Search the records below for "fields" and copy every line it turns up in.

(Dataset entries)
-=-=-=-=-

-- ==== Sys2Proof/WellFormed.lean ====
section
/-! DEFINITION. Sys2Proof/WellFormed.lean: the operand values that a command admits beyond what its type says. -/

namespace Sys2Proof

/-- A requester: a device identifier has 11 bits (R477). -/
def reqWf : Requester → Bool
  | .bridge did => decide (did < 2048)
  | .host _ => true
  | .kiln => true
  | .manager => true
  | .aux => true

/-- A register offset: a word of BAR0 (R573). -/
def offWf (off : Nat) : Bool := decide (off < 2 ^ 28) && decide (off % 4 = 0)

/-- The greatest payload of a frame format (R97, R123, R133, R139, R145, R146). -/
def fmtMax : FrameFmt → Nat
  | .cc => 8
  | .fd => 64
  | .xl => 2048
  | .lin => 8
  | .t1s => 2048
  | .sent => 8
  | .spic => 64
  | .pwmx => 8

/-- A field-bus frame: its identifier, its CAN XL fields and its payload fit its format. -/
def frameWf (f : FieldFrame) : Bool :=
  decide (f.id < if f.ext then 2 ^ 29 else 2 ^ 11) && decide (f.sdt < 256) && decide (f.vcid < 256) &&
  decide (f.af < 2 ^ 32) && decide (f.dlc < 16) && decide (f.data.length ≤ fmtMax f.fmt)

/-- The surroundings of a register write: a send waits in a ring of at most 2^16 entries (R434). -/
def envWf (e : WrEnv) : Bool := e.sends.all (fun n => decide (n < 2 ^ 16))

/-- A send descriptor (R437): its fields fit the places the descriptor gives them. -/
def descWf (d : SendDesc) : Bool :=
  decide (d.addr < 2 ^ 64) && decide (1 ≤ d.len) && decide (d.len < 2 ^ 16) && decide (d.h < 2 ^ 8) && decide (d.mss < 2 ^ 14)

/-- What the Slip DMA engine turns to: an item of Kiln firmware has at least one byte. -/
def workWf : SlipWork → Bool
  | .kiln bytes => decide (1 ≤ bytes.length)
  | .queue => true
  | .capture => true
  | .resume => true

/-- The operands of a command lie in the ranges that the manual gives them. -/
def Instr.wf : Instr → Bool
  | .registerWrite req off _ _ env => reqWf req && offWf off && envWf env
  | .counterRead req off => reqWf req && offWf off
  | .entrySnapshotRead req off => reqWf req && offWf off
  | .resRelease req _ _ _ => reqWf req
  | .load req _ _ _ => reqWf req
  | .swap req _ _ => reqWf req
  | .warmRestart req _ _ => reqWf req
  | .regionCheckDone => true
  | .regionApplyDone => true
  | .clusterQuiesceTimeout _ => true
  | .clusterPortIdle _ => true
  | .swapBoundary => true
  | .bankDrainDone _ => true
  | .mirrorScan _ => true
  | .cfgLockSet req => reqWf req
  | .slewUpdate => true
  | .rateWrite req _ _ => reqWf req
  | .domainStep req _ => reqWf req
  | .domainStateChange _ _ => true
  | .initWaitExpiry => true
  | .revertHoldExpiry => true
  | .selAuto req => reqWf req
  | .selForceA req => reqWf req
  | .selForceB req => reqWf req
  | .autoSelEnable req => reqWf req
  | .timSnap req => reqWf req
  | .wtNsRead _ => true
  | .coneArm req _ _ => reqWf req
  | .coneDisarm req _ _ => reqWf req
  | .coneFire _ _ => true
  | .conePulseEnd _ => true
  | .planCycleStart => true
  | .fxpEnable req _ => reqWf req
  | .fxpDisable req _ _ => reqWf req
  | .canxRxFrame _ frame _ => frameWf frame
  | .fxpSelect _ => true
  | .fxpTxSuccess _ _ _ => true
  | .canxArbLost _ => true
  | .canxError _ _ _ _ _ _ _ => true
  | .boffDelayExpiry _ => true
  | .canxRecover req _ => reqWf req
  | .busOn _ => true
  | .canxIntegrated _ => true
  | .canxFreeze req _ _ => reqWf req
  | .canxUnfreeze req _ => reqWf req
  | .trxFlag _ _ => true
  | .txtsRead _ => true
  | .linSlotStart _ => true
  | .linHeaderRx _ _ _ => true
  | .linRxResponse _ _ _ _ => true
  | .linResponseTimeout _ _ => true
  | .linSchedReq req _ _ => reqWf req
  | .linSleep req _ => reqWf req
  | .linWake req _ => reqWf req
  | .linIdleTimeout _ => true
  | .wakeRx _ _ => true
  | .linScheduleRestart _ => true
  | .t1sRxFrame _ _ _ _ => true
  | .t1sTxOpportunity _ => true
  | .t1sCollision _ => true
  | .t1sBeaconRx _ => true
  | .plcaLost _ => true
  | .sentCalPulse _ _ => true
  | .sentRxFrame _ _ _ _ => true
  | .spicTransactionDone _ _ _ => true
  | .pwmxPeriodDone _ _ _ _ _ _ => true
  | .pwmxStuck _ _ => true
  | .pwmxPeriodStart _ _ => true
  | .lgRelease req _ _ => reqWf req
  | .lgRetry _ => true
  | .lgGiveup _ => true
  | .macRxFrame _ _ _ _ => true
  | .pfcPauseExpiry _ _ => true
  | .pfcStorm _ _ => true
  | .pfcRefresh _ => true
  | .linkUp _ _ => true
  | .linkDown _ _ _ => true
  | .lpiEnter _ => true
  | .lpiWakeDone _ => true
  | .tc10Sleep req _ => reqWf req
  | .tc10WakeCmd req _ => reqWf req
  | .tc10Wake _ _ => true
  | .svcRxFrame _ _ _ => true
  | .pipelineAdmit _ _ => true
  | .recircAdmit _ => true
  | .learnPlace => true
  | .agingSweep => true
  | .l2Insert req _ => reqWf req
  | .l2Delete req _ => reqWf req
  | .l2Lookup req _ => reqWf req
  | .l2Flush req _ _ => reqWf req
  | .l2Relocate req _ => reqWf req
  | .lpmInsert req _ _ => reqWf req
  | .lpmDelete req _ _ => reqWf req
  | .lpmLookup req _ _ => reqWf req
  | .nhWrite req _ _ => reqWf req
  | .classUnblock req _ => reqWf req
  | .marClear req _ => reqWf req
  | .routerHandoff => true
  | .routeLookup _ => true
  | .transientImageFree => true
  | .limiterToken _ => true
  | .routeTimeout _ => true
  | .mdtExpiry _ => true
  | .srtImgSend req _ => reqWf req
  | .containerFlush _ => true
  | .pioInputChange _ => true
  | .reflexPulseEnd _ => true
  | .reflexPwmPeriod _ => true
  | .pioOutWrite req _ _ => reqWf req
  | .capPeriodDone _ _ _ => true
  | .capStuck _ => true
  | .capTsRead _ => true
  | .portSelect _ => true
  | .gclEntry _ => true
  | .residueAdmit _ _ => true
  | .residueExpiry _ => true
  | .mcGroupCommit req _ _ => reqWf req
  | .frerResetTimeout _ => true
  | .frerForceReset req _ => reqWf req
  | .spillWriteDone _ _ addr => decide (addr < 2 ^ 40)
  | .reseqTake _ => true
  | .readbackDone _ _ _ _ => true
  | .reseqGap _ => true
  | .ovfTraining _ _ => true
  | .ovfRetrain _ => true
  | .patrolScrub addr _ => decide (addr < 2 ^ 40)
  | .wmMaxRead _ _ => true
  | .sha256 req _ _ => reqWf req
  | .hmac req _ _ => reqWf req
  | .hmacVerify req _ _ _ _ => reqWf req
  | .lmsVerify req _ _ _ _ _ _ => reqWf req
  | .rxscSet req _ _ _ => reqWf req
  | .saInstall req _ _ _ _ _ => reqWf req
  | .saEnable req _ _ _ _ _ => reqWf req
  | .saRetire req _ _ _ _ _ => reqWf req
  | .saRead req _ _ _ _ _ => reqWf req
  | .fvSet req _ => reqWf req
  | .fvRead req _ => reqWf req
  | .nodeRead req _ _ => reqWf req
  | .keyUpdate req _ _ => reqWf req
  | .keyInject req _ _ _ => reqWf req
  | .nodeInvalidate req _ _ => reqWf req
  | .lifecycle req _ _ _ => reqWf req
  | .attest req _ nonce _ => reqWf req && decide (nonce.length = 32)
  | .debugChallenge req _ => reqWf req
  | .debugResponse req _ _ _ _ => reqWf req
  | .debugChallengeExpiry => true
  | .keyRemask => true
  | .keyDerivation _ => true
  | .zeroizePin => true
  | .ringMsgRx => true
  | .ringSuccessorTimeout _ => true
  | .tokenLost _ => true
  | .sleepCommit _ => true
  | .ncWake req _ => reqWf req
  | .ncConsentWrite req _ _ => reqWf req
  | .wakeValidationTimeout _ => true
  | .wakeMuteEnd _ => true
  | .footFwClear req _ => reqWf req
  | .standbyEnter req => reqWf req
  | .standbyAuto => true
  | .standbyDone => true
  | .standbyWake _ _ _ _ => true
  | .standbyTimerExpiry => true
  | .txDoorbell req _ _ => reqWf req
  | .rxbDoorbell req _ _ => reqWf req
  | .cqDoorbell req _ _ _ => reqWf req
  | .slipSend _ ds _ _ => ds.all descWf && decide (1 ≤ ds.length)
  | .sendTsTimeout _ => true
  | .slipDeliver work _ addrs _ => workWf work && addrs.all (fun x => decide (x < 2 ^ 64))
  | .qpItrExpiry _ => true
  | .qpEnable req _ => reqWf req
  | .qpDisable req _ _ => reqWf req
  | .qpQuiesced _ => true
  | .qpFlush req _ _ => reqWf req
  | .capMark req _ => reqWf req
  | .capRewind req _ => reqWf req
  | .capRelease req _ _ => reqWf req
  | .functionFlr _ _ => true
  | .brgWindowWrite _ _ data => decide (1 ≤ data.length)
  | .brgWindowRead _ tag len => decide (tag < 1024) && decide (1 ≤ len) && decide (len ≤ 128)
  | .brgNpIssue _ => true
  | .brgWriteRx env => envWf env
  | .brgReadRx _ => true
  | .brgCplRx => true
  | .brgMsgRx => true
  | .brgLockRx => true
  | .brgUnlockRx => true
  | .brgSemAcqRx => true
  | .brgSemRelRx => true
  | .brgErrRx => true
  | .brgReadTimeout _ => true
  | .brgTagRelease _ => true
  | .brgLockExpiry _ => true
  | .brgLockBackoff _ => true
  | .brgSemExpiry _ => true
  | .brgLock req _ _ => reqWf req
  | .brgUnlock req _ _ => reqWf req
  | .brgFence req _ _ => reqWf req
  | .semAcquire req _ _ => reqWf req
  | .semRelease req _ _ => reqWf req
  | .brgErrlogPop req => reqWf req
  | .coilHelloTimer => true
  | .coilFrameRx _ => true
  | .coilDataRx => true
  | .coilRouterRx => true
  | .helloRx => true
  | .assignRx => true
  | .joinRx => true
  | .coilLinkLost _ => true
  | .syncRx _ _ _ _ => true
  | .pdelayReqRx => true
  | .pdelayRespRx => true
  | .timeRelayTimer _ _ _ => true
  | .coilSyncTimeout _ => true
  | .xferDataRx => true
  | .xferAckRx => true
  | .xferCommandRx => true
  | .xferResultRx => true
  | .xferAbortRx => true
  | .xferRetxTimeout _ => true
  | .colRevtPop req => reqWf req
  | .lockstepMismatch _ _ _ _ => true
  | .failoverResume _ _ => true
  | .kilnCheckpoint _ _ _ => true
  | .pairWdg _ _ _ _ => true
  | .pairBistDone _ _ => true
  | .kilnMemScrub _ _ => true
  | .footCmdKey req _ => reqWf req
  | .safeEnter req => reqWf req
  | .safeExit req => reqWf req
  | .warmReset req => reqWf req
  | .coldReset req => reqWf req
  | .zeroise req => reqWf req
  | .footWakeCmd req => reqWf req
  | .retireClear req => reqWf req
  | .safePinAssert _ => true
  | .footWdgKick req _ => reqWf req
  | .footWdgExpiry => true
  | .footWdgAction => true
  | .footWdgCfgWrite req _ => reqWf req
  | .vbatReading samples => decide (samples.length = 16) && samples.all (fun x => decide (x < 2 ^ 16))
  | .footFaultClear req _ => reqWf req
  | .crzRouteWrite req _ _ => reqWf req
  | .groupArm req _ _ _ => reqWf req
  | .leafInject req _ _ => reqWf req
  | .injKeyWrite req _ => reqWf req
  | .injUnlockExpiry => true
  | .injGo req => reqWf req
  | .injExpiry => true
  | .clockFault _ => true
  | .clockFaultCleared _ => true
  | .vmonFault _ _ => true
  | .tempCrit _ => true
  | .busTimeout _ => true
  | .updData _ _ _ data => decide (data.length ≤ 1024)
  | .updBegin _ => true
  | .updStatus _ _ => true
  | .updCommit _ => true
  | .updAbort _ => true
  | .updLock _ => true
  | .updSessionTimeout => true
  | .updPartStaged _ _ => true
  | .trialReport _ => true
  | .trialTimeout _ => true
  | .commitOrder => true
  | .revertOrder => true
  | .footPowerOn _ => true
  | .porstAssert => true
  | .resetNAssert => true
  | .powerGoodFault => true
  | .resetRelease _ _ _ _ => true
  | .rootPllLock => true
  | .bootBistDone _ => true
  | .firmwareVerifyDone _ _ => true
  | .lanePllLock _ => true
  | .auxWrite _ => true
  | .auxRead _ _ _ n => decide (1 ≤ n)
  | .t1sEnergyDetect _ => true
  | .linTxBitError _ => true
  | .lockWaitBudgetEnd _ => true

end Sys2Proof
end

-=-=-=-=-

* _Reply to the task_
/-- A field-bus frame: its identifier, its CAN XL fields and its payload fit its format. -/
/-- A send descriptor (R437): its fields fit the places the descriptor gives them. -/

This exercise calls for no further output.